WHAT IS EXPECTED:
All that should come back is the lines of the data below from the one containing "b : Nat) (w" to the one containing "e ≠ .pc → agree e s t)", inclusive, exactly as they stand.
START INPUT MATERIAL
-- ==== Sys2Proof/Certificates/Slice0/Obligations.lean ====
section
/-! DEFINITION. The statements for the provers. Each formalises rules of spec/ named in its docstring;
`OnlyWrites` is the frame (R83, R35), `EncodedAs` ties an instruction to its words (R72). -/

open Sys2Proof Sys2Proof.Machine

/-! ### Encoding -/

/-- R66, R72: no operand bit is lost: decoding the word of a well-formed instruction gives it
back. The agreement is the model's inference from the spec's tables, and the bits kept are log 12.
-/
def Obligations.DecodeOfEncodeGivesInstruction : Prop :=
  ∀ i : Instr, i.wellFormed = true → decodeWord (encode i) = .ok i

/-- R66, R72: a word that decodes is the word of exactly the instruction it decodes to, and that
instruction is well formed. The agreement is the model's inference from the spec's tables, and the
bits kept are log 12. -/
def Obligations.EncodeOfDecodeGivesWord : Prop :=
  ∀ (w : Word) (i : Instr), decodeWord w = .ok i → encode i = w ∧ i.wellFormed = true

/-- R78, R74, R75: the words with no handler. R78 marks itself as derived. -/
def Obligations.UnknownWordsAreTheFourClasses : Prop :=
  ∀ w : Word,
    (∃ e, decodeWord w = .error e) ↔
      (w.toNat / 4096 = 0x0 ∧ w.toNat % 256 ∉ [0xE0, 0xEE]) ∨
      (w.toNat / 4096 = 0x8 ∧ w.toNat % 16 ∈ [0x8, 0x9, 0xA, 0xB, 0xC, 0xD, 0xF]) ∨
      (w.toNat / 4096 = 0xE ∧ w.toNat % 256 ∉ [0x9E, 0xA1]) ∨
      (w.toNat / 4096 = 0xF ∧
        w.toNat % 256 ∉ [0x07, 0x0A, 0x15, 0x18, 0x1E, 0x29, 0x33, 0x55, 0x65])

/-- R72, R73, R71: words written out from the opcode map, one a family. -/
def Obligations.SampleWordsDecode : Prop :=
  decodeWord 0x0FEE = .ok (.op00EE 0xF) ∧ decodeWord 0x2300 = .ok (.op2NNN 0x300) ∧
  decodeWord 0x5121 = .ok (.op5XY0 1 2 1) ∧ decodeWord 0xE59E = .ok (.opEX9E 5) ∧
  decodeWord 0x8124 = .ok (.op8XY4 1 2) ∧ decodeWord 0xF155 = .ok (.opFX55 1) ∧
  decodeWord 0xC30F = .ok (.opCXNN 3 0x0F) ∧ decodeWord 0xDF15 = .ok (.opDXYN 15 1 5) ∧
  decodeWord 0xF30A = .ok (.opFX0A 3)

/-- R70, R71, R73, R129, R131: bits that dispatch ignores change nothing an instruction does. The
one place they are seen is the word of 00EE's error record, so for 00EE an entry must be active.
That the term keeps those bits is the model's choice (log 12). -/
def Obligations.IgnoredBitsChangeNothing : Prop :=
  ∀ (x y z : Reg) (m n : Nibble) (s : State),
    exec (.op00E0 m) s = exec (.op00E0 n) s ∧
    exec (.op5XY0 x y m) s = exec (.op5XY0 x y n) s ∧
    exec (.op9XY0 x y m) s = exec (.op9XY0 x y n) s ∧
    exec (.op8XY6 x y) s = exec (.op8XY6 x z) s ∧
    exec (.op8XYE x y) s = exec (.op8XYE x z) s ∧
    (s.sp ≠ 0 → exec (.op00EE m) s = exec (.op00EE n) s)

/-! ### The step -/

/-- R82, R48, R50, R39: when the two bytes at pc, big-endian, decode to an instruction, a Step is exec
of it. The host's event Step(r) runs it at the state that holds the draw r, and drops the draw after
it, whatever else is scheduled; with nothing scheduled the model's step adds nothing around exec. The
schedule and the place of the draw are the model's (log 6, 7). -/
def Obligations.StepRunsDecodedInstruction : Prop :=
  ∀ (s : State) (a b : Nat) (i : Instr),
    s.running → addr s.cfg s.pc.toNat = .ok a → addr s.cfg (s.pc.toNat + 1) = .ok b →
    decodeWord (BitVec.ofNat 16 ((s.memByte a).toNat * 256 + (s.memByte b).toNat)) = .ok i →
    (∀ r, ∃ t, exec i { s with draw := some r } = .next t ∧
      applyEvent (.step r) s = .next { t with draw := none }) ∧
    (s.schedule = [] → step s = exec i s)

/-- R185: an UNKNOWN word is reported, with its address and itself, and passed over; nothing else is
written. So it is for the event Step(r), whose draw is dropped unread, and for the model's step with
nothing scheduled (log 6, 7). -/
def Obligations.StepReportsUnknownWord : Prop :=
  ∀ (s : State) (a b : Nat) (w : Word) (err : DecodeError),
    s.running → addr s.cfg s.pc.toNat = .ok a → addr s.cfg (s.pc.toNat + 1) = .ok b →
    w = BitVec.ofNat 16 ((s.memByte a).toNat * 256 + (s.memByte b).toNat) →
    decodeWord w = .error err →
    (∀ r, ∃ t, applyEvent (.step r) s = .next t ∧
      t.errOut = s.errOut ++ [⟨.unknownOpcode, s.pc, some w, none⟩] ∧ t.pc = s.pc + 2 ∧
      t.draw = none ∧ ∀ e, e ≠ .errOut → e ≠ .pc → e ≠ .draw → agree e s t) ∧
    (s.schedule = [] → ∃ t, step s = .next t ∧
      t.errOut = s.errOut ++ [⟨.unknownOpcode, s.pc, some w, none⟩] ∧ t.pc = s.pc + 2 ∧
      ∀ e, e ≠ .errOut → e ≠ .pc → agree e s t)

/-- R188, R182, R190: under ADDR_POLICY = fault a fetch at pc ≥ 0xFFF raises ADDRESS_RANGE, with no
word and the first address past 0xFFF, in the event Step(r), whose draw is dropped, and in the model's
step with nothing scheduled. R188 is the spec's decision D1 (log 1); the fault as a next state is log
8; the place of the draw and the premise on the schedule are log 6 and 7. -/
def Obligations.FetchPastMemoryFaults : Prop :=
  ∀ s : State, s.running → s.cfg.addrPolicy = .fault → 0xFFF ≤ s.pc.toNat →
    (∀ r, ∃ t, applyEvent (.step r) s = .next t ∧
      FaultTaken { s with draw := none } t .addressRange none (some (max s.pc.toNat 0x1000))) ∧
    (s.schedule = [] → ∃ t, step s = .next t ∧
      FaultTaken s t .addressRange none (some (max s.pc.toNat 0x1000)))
END INPUT MATERIAL
RESPONSE AREA:
  ∀ (s : State) (a b : Nat) (w : Word) (err : DecodeError),
    s.running → addr s.cfg s.pc.toNat = .ok a → addr s.cfg (s.pc.toNat + 1) = .ok b →
    w = BitVec.ofNat 16 ((s.memByte a).toNat * 256 + (s.memByte b).toNat) →
    decodeWord w = .error err →
    (∀ r, ∃ t, applyEvent (.step r) s = .next t ∧
      t.errOut = s.errOut ++ [⟨.unknownOpcode, s.pc, some w, none⟩] ∧ t.pc = s.pc + 2 ∧
      t.draw = none ∧ ∀ e, e ≠ .errOut → e ≠ .pc → e ≠ .draw → agree e s t) ∧
    (s.schedule = [] → ∃ t, step s = .next t ∧
      t.errOut = s.errOut ++ [⟨.unknownOpcode, s.pc, some w, none⟩] ∧ t.pc = s.pc + 2 ∧
      ∀ e, e ≠ .errOut → e ≠ .pc → agree e s t)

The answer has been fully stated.